As SPAC Creators Get Rich, How Incentives Are Shared Remains Murky

Many investment executives who back special-purpose acquisition companies are scoring big paydays as more deals get completed. Some of their clients are missing out. 

The divergence results from the varying methods SPAC creators use to share the lucrative incentives known as the “sponsor promote.” It typically consists of deeply discounted shares and other securities executives receive for risking capital to set up the SPAC and vet a company to take public. The promote typically allows creators to make tens of millions of dollars on paper on average—sometimes several times their initial investment—even if that company’s shares fall.   

Altimeter Capital Management founder Brad Gerstner reached a $40 billion SPAC megadeal for app operator Grab Holdings Inc. in April, betting on the future of ride-sharing and food delivery in Southeast Asia. He, others at Altimeter and the SPAC’s board of directors are getting 90% of the promote in return, people familiar with the deal said. The rest is going to a Grab endowment fund to support social and environmental causes.  
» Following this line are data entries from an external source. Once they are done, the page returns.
theorem appendOwn_follows (s : State) (f : OwnFrame) : Follows s (s.appendOwn f) := by
  obtain ⟨-, h2, -, h4, h5, -⟩ := appendOwn_rest s f
  exact .of_ports h2 (by rw [h4]) h5

theorem queueOverflow_follows (s : State) : Follows s s.queueOverflow := by
  refine .of_ports rfl ?_ rfl
  simp only [State.queueOverflow, EventUnit.queueOverflow]
  split <;> rfl

theorem retransmit_follows (s : State) : Follows s s.retransmit := by
  unfold State.retransmit
  split
  · split
    · refine Follows.trans (.of_ports ?_ ?_ ?_) (appendOwn_follows ..) <;> rfl
    · exact .refl s
  · exact .refl s

theorem buildReport_follows (s : State) : Follows s s.buildReport := by
  unfold State.buildReport
  split
  · exact .refl s
  · split
    · refine Follows.trans (.of_ports ?_ ?_ ?_) (appendOwn_follows ..) <;> rfl
    · exact .refl s

theorem eventWork_follows (s : State) : Follows s s.eventWork := by
  have h := queueOverflow_follows s
  unfold State.eventWork
  split
  · exact h.trans (.of_ports rfl rfl rfl)
  · exact (h.trans (retransmit_follows _)).trans (buildReport_follows _)

/-- Where no retransmission is ready, none is made (R156). -/
theorem retransmit_not_ready (s : State) (h : s.retransmitReady = false) : s.retransmit = s := by
  unfold State.retransmit
  split
  · rename_i hs hr
    simp only [State.retransmitReady, hs, hr, Option.isSome_some, Option.any_some, Bool.true_and] at h
    exact if_neg fun hc => by simp [hc] at h
  · rfl

/-- Where no report is ready, none is built (R155). -/
theorem buildReport_not_ready (s : State) (h : s.reportReady = false) : s.buildReport = s := by
  unfold State.buildReport
  split
  · rfl
  · rename_i hs
    refine if_neg fun hc => ?_
    obtain ⟨hr, hu, hf⟩ := hc
    simp [State.reportReady, hs, hr, hu, hf] at h

/-- After a freed slot the event unit's work appends nothing and builds nothing: the slot is on offer (R79, log entry 27). -/
theorem eventWork_of_freed (s : State) (h : s.aux.slotFreed = true) :
    s.eventWork.own = s.own ∧ s.eventWork.events = s.queueOverflow.events ∧ s.eventWork.ports = s.ports ∧
      s.eventWork.aux = { s.aux with slotFreed := false } := by
  simp only [State.eventWork, h, if_true]
  exact ⟨rfl, rfl, rfl, rfl⟩

/-! ### Frame store (R67) -/

/-- A handed-back reference moves blocks from stored frames to the pool and loses none. -/
theorem releaseIn_blocks (ref : Nat) (fs : List StoredFrame) :
    (releaseIn ref fs).2 + ((releaseIn ref fs).1.map (·.blocks)).sum = (fs.map (·.blocks)).sum := by
  induction fs with
  | nil => rfl
  | cons f fs ih =>
    unfold releaseIn
    split
    · split <;> simp
    · simp only [List.map_cons, List.sum_cons]
      omega

theorem release_blocks (x : FrameStore) (ref : Nat) :
    (x.release ref).free + ((x.release ref).frames.map (·.blocks)).sum = x.free + (x.frames.map (·.blocks)).sum := by
  have := releaseIn_blocks ref x.frames
  simp only [FrameStore.release]
  omega

/-- A new frame's reference is one that no stored frame has. -/
theorem freshRef_new (x : FrameStore) (f : StoredFrame) (h : f ∈ x.frames) : f.ref ≠ x.freshRef := by
  have key : ∀ (l : List Nat) (a n : Nat), n ≤ a ∨ n ∈ l → n ≤ l.foldl max a := by
    intro l
    induction l with
    | nil => intro a n hn; simpa using hn
    | cons b l ih =>
      intro a n hn
      refine ih (max a b) n ?_
      rcases hn with hn | hn
      · exact .inl (by omega)
      · rcases List.mem_cons.1 hn with rfl | hn
        · exact .inl (by omega)
        · exact .inr hn
  have := key (x.frames.map (·.ref)) 0 f.ref (.inr (List.mem_map.2 ⟨f, h, rfl⟩))
  simp only [FrameStore.freshRef]
  omega

/-! ### Flushes, cut-offs and abandoned receptions -/

/-- The ports after a flush of one port's class queues (R76). -/
theorem flushQueues_ports (s : State) (p : Port) :
    (s.flushQueues p).ports = s.ports.set p { s.ports.get p with queues := Quad.fill [] } := by
  have key : ∀ (l : List Descriptor) (t : State), (l.foldl (fun t d => t.release d) t).ports = t.ports := by
    intro l
    induction l with
    | nil => exact fun _ => rfl
    | cons d l ih => exact fun t => ih _
  unfold State.flushQueues
  rw [key]
  rfl

/-- A transmission that is cut off leaves an idle transmitter, and a data frame's reference goes back (R9, R72). -/
theorem cutOff_rest (s : State) (p : Port) : (s.cutOff p).ports = s.ports.set p { s.ports.get p with tx := .idle } ∧
    (s.cutOff p).store = (match (s.ports.get p).tx with | .busy (.data d) _ _ => s.store.release d.frame | _ => s.store) ∧
    (s.cutOff p).own = s.own ∧ (s.cutOff p).events = s.events ∧ (s.cutOff p).control = s.control := by
  unfold State.cutOff
  cases h : (s.ports.get p).tx with
  | idle => exact ⟨rfl, rfl, rfl, rfl, rfl⟩
  | busy f _ _ => cases f <;> exact ⟨rfl, rfl, rfl, rfl, rfl⟩

/-- An abandoned reception leaves an idle receiver, its blocks go back, and on T the control buffer is empty (R66, R117). -/
theorem abandon_rest (s : State) (p : Port) : (s.abandon p).ports = s.ports.set p { s.ports.get p with rx := .rest } ∧
    (s.abandon p).store = { s.store with free := s.store.free + (s.ports.get p).rx.held } ∧ (s.abandon p).own = s.own ∧
    (s.abandon p).events = s.events ∧ (s.abandon p).control = (if p = .t then none else s.control) := by
  unfold State.abandon
  dsimp only
  split <;> exact ⟨rfl, rfl, rfl, rfl, rfl⟩

end Sys2Proof.Machine
end

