-- ==== Sys2Proof/Laws/Sessions.lean ====
section
/-! SUPPORT. What the operations on sessions do: renewal, recording, ends and openings. -/

namespace Sys2Proof.Machine

open Sys2Proof

/-- What the operations on sessions leave alone. -/
structure SessionKept (s t : State) : Prop where
  resetHeld : t.resetHeld = s.resetHeld
  lock : t.lock = s.lock
  straps : t.straps = s.straps
  clock : t.clock = s.clock
  sync : t.sync = s.sync
  trunkCount : t.trunkCount = s.trunkCount
  pending : t.pending = s.pending

theorem SessionKept.refl (s : State) : SessionKept s s := ⟨rfl, rfl, rfl, rfl, rfl, rfl, rfl⟩

theorem SessionKept.trans {s t u : State} (h : SessionKept s t) (k : SessionKept t u) : SessionKept s u :=
  ⟨k.1.trans h.1, k.2.trans h.2, k.3.trans h.3, k.4.trans h.4, k.5.trans h.5, k.6.trans h.6, k.7.trans h.7⟩

theorem SessionKept.of_kept {s t : State} (h : Kept s t) : SessionKept s t :=
  ⟨h.resetHeld, h.lock, h.straps, h.clock, h.sync, h.trunkCount, h.pending⟩

/-! ### Slots -/

theorem sessionSlot_none {q : Quad (Option Session)} {n : Byte} (h : sessionSlot q n = none) (i : Fin 4) (x : Session)
    (hx : q.get i = some x) : x.station ≠ n := by
  have := List.find?_eq_none.1 h i (by fin_cases i <;> simp)
  simpa [hx] using this

theorem freeSlot_some {q : Quad (Option Session)} {i : Fin 4} (h : freeSlot q = some i) : q.get i = none := by
  simpa using List.find?_some h

/-- The free slot taken is the lowest-numbered one (R133). -/
theorem freeSlot_lowest {q : Quad (Option Session)} {i : Fin 4} (h : freeSlot q = some i) (j : Fin 4) (hj : j < i) :
    q.get j ≠ none := by
  intro hn
  unfold freeSlot at h
  fin_cases i <;> fin_cases j <;> simp_all [List.find?] <;> (repeat' split at h) <;> simp_all

theorem onSession_get (q : Quad (Option Session)) (n : Byte) (f : Session → Session) (i : Fin 4) :
    (onSession q n f).get i = (q.get i).map fun y => if y.station = n then f y else y := by
  simp [onSession]

/-! ### Renewal and recording (R134, R140) -/

theorem renewLease_kept (s : State) (n : Byte) : SessionKept s (s.renewLease n) ∧ (s.renewLease n).cfg = s.cfg ∧
    (s.renewLease n).ports = s.ports ∧ (s.renewLease n).own = s.own ∧ (s.renewLease n).store = s.store ∧
    (s.renewLease n).events = s.events ∧ (s.renewLease n).classifier = s.classifier :=
  ⟨⟨rfl, rfl, rfl, rfl, rfl, rfl, rfl⟩, rfl, rfl, rfl, rfl, rfl, rfl⟩

theorem record_kept (s : State) (h : RequestHead) (b : List Byte) : SessionKept s (s.record h b) ∧
    (s.record h b).cfg = s.cfg ∧ (s.record h b).ports = s.ports ∧ (s.record h b).own = s.own ∧
    (s.record h b).store = s.store ∧ (s.record h b).events = s.events ∧
    (s.record h b).classifier = s.classifier :=
  ⟨⟨rfl, rfl, rfl, rfl, rfl, rfl, rfl⟩, rfl, rfl, rfl, rfl, rfl, rfl⟩

theorem loseSink_kept (s : State) (n : Byte) : SessionKept s (s.loseSink n) ∧ (s.loseSink n).cfg = s.cfg ∧
    (s.loseSink n).ports = s.ports ∧ (s.loseSink n).own = s.own ∧ (s.loseSink n).store = s.store :=
  ⟨⟨rfl, rfl, rfl, rfl, rfl, rfl, rfl⟩, rfl, rfl, rfl, rfl⟩

/-! ### The end of a session (R138) -/

/-- The configuration unit when a session of this mode ends (R60). -/
def ConfigUnit.atSessionEnd (c : ConfigUnit) (m : SessionMode) : ConfigUnit :=
  if m = .edit ∧ c.armed = none then { c with staged := c.active, edited := false } else c

/-- Everything the end of a session does to the gate-wide state and the queues. -/
theorem endSession_spec (s : State) (i : Fin 4) : SessionKept s (s.endSession i) ∧
    (s.endSession i).mgmt = { s.mgmt with slots := s.mgmt.slots.set i none } ∧
    (s.endSession i).cfg = (match s.mgmt.slots.get i with | none => s.cfg | some x => s.cfg.atSessionEnd x.mode) ∧
    (s.endSession i).ports = s.ports ∧ (s.endSession i).own = s.own ∧ (s.endSession i).store = s.store ∧
    (s.endSession i).classifier = s.classifier := by
  unfold State.endSession
  cases hx : s.mgmt.slots.get i with
  | none =>
    have : s.mgmt.slots.set i none = s.mgmt.slots := by
      refine Quad.ext_get fun j => ?_
      rw [Quad.get_set]
      split
      · rename_i h
        rw [h, hx]
      · rfl
    exact ⟨.refl s, by rw [this], rfl, rfl, rfl, rfl, rfl⟩
  | some x =>
    unfold ConfigUnit.atSessionEnd
    dsimp only
    have h1 : (s.setSlots (s.mgmt.slots.set i none)).cfg = s.cfg := rfl
    split <;> split <;> exact ⟨⟨rfl, rfl, rfl, rfl, rfl, rfl, rfl⟩, rfl, rfl, rfl, rfl, rfl, rfl⟩

/-- The sink flags after a station becomes the sink. -/
theorem setSink_spec (s : State) (n : Byte) : SessionKept s (s.setSink n) ∧ (s.setSink n).cfg = s.cfg ∧
    (s.setSink n).mgmt =
      { s.mgmt with slots := s.mgmt.slots.map fun x => x.map fun y => { y with sink := y.station = n } } ∧
    (s.setSink n).ports = s.ports ∧ (s.setSink n).own = s.own ∧ (s.setSink n).store = s.store ∧
    (s.setSink n).events.sink = some n := by
  unfold State.setSink
  dsimp only
  split
  · rename_i h
    exact ⟨⟨rfl, rfl, rfl, rfl, rfl, rfl, rfl⟩, rfl, rfl, rfl, rfl, rfl, h⟩
  · exact ⟨⟨rfl, rfl, rfl, rfl, rfl, rfl, rfl⟩, rfl, rfl, rfl, rfl, rfl, rfl⟩

/-! ### Answers -/

/-- An answer that is no restart response changes sessions by its record alone, and queues, counters and notices by the response alone. -/
theorem answer_unmarked (s : State) (h : RequestHead) (c : Byte) (r : Reply) (b : Bool) (hm : r.marked = false) :
    s.answer h c r b = (if b then s.record h (responsePayload c r) else s).respond h (responsePayload c r) false := by
  simp [State.answer, hm]

theorem answer_unmarked_kept (s : State) (h : RequestHead) (c : Byte) (r : Reply) (b : Bool) (hm : r.marked = false) :
    SessionKept s (s.answer h c r b) ∧ (s.answer h c r b).cfg = s.cfg ∧
    (s.answer h c r b).mgmt = (if b then s.record h (responsePayload c r) else s).mgmt := by
  rw [answer_unmarked s h c r b hm]
  have hk := respond_kept (if b then s.record h (responsePayload c r) else s) h (responsePayload c r) false
  refine ⟨?_, ?_, hk.mgmt⟩
  · refine SessionKept.trans ?_ (.of_kept hk)
    split
    · exact (record_kept s h _).1
    · exact .refl s
  · rw [hk.cfg]
    split <;> rfl

end Sys2Proof.Machine
end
The shares and other securities that make up the promote in the Grab deal are valued at about $165 million at today’s prices and cost the sponsor roughly $12 million, according to New York University Law School professor Michael Ohlrogge, who studies SPACs. 

Part of the Altimeter team’s promote will be reinvested in the firm’s capital markets business, which was started last year to help companies go public, according to a person familiar with the firm. Additionally, Altimeter took steps to reduce potential conflicts of interest with its clients and considers SPAC creation to be outside the mandate of its funds but beneficial to investors in them, another person familiar with the firm said; Altimeter’s increased profile resulting from its capital-markets activity has helped it secure investments in in-demand companies, that person said.